If I give them the full detailed account, city by city, I realize how eyes get bigger and bigger… and I realize how I myself start to have a dizzy feeling in my head.

The secret to keeping it down and manageable is to live in the moment, and to go along, step by step.

I have booked the big destinations, but I have given up most of the detailed planning until I am actually there… and by then it is mostly too late to plan other big side trips. And the budget won’t allow that, away.

But by traveling with a horizon of not more than maximum two months I keep my sanity.

As an über-planning German, it is a good lesson in letting things come my way and trust that they will all work out fine, things will fall into place, sort themselves, I will find a car, a hotel, a room.

To say it with Francois Mitterrand: Il faut laisser le temps au temps.

Inevitably though: I am more than halfway through my trip. Even with the two months extension into spring 2015, undeniably, I have more behind me than ahead.

I am not yet melancholic about it, as I say, I only think two months ahead, so my horizon is Mexico. Anything behind that is on a different planet.

Am I lonely? No. Actually, the few moments of loneliness were mostly in the start of this trip. The last months were too busy to actually feel alone. I had to force myself to sit at home and read or do nothing, and not be out and about all the time.

Do I miss friends? Yes, sometimes. It does get to you that most connections you might have are a maximum of four weeks old, and by then you leave and have to start anew.

So emails and connections with home are important. They do come in, maybe a bit less than in the start, as normal – and expected – people move on with their lives, they get used to me not being there. And communication dwindles. Still I feel it is overall a good level, on average. I would not ask for more.

Some friendships re-emerged and got renewed, others seem to fall asleep or wither away.

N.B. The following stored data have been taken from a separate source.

-- ==== Sys2Proof/Proofs/RestoreItems.lean ====
section
/-! PROOF. What a restore loads, item by item. An item is a reading of one block of the part; `Keeps lost s t` says that every item
outside `lost` reads in `t` as it read in `s`. Each operation of the restore path and of the wake sequence is given the items that
it may change once, so that an item loaded by its check is followed to the end of the restore through one chain. -/

namespace Sys2Proof.Proofs.Restore

open Sys2Proof.Machine

/-! ### Items -/

/-- What the restore path loads, reads back or leaves alone. -/
inductive Item where
  | time
  | meters
  | metrology
  | prices
  /-- no sale, entry or stacked record comes into being -/
  | service (p : Side)
  | options (p : Side)
  | lastNumber (p : Side)
  | stagger
  | lastSale (p : Side)
  | cardSettings
  | cardState
  /-- a fault once present stays present, and HALT stays HALT -/
  | capture (d : Domain)
  | records
  | writes
  | totals (h : Slot)
  | snapshot (p : Side)
  | schedule
  | loaded
  | marks
  | cause
  | next
  | recovered
  | findings
  | clock
  | phase
  | line
  | notice (n : Subject)
  | timeout
  deriving DecidableEq

/-- The block that an item is read from. -/
def Item.block : Item → Block
  | .time => .now
  | .meters => .meters
  | .metrology => .metrology
  | .prices => .prices
  | .service _ | .options _ | .lastNumber _ => .points
  | .stagger => .arbiter
  | .lastSale _ => .heads
  | .cardSettings | .cardState => .card
  | .capture _ => .captures
  | .records | .writes | .totals _ | .snapshot _ => .store
  | .schedule | .loaded | .marks | .cause | .next | .recovered | .findings | .clock | .phase => .power
  | .line | .notice _ | .timeout => .link

/-- R133: the faults of a capture outlive later arrivals, and so does its HALT. -/
def Outlives (c d : Capture) : Prop :=
  (c.fault.isSome = true → d.fault.isSome = true) ∧
  ((c.fault.any fun f => decide (f.severity = .halt)) = true → (d.fault.any fun f => decide (f.severity = .halt)) = true)

/-- R172, R173, R166: the part of the settings that the power controller holds. -/
def schedule (x : PowerController) : Option Nat × Option Nat × Bool × List WakeStep × RestorePolicy :=
  (x.wakeTime, x.sleepTime, x.wakeOnLift, x.table, x.policy)

/-- R164, step 8: the clock and what the summary says of it. -/
def clock (x : PowerController) : Nat × Bool × Bool × Bool := (x.clock, x.clockValid, x.clockKept, x.summary.clockKept)

/-- An item reads alike in two states. -/
def Same (s t : State) : Item → Prop
  | .time => t.now = s.now
  | .meters => t.meters = s.meters
  | .metrology => t.metrology = s.metrology
  | .prices => (t.prices.active, t.prices.generation, t.prices.pending) =
      (s.prices.active, s.prices.generation, s.prices.pending)
  | .service p => (t.point p).sale = (s.point p).sale ∧ (t.point p).stack = (s.point p).stack ∧
      ((s.point p).entry = none → (t.point p).entry = none)
  | .options p => (t.point p).options = (s.point p).options
  | .lastNumber p => (t.point p).lastNumber = (s.point p).lastNumber
  | .stagger => t.arbiter.stagger = s.arbiter.stagger
  | .lastSale p => (t.head p).lastSale = (s.head p).lastSale
  | .cardSettings => t.card.settings = s.card.settings
  | .cardState => t.card.state = s.card.state
  | .capture d => Outlives (s.capture d) (t.capture d)
  | .records => t.store.records = s.store.records
  | .writes => (t.store.queue, t.store.inFlight) = (s.store.queue, s.store.inFlight)
  | .totals h => t.totals h = s.totals h
  | .snapshot p => t.store.snapshots.get p = s.store.snapshots.get p
  | .schedule => schedule t.power = schedule s.power
  | .loaded => t.power.loaded = s.power.loaded
  | .marks => (t.power.resetSeen, t.power.pendingPrice) = (s.power.resetSeen, s.power.pendingPrice)
  | .cause => t.power.summary.cause = s.power.summary.cause
  | .next => t.power.summary.next = s.power.summary.next
  | .recovered => t.power.summary.recovered = s.power.summary.recovered
  | .findings => t.power.summary.findings = s.power.summary.findings
  | .clock => clock t.power = clock s.power
  | .phase => (t.power.state, t.power.restoreWaiting) = (s.power.state, s.power.restoreWaiting)
  | .line => (t.link.speed, t.link.up, t.link.queue) = (s.link.speed, s.link.up, s.link.queue)
  | .notice n => s.noted n → t.noted n
  | .timeout => t.link.timeout = s.link.timeout
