/-- R145, R164, R165: a restore from blank records, with a clock that was not kept, finds that alone. -/
theorem loaded_finding (hblank : s.store.records = Records.blank) (hcause : s.power.cause = .dark)
    (hstate : s.power.state = .restore) (hlost : s.power.clockKept = false) :
    (loaded s since strap).power.summary.findings = [⟨.clockLost, .supply, none⟩] ∧
    (loaded s since strap).captures =
      Captures.empty.set .supply (Capture.empty.arrive ⟨.clockLost, .note, none, none⟩) ∧
    (loaded s since strap).noted (.fault .supply) := by
  obtain ⟨_, _, hrecords, _⟩ := restoreStart_eq s since strap
  obtain ⟨hstart, hkept, hsame⟩ := advanceTo_power_items s (since + Config.restoreWait)
  obtain ⟨hcaptures, hfindings⟩ : Faultless (restoreStart s since strap) (checked 7 (restoreStart s since strap)) :=
    faultless_checked (hrecords.trans hblank) (hstart.trans hcause) (by omega)
  have hclock : clock (checked 7 (restoreStart s since strap)).power = clock (restoreStart s since strap).power :=
    same_unchecked _ (i := .clock) (by simp [Item.check]) (by simp)
  simp only [clock, Prod.mk.injEq] at hclock
  obtain ⟨_, _, hwas, _⟩ := hclock
  have hphase : Same (restoreStart s since strap) (checked 7 (restoreStart s since strap)) .phase :=
    same_unchecked _ (.inl rfl) (by simp)
  have hrestoring : Restoring (checked 7 (restoreStart s since strap)) :=
    Eq.trans hphase (congrArg (·, false) (hsame.trans hstate))
  have hloaded : loaded s since strap = (checked 7 (restoreStart s since strap)).checkClock := rfl
  have hreset : (restoreStart s since strap).power.summary.findings = [] ∧
      (restoreStart s since strap).captures = .empty := ⟨rfl, rfl⟩
  have hfinding := checkClock_finding hrestoring ((hwas.trans hkept).trans hlost)
  rw [← hloaded, hfindings, State.capture, hcaptures, hreset.1, hreset.2] at hfinding
  exact hfinding

end

end Sys2Proof.Proofs.Restore
end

It’s all fine. It is what it is.

The challenge is, and will always be, not to expect too much, not to expect anything, and just be grateful for what is given. There’s no point in being angry over that. I’m not saying I manage this well. Just that I try to.

As for the new friendships, as short as they may have been in practical terms in each city, I am making an effort in keeping in touch, and be it only with a message through Whatsapp once a month, or through Facebook. But I really want to try to keep the people of this trip in my life, to keep a connection alive. To meet them again. One day.

On top of this, Seattle has me in a very mellow mood. Smoking pot just became legal in the state of Washington. Not that I have tried it, but the fumes are so strong on some streets, just walking behind someone can make you high.

Maybe that explains my mood: totale Antriebsschwäche, as my sister Sabine would call it: the total lack of drive.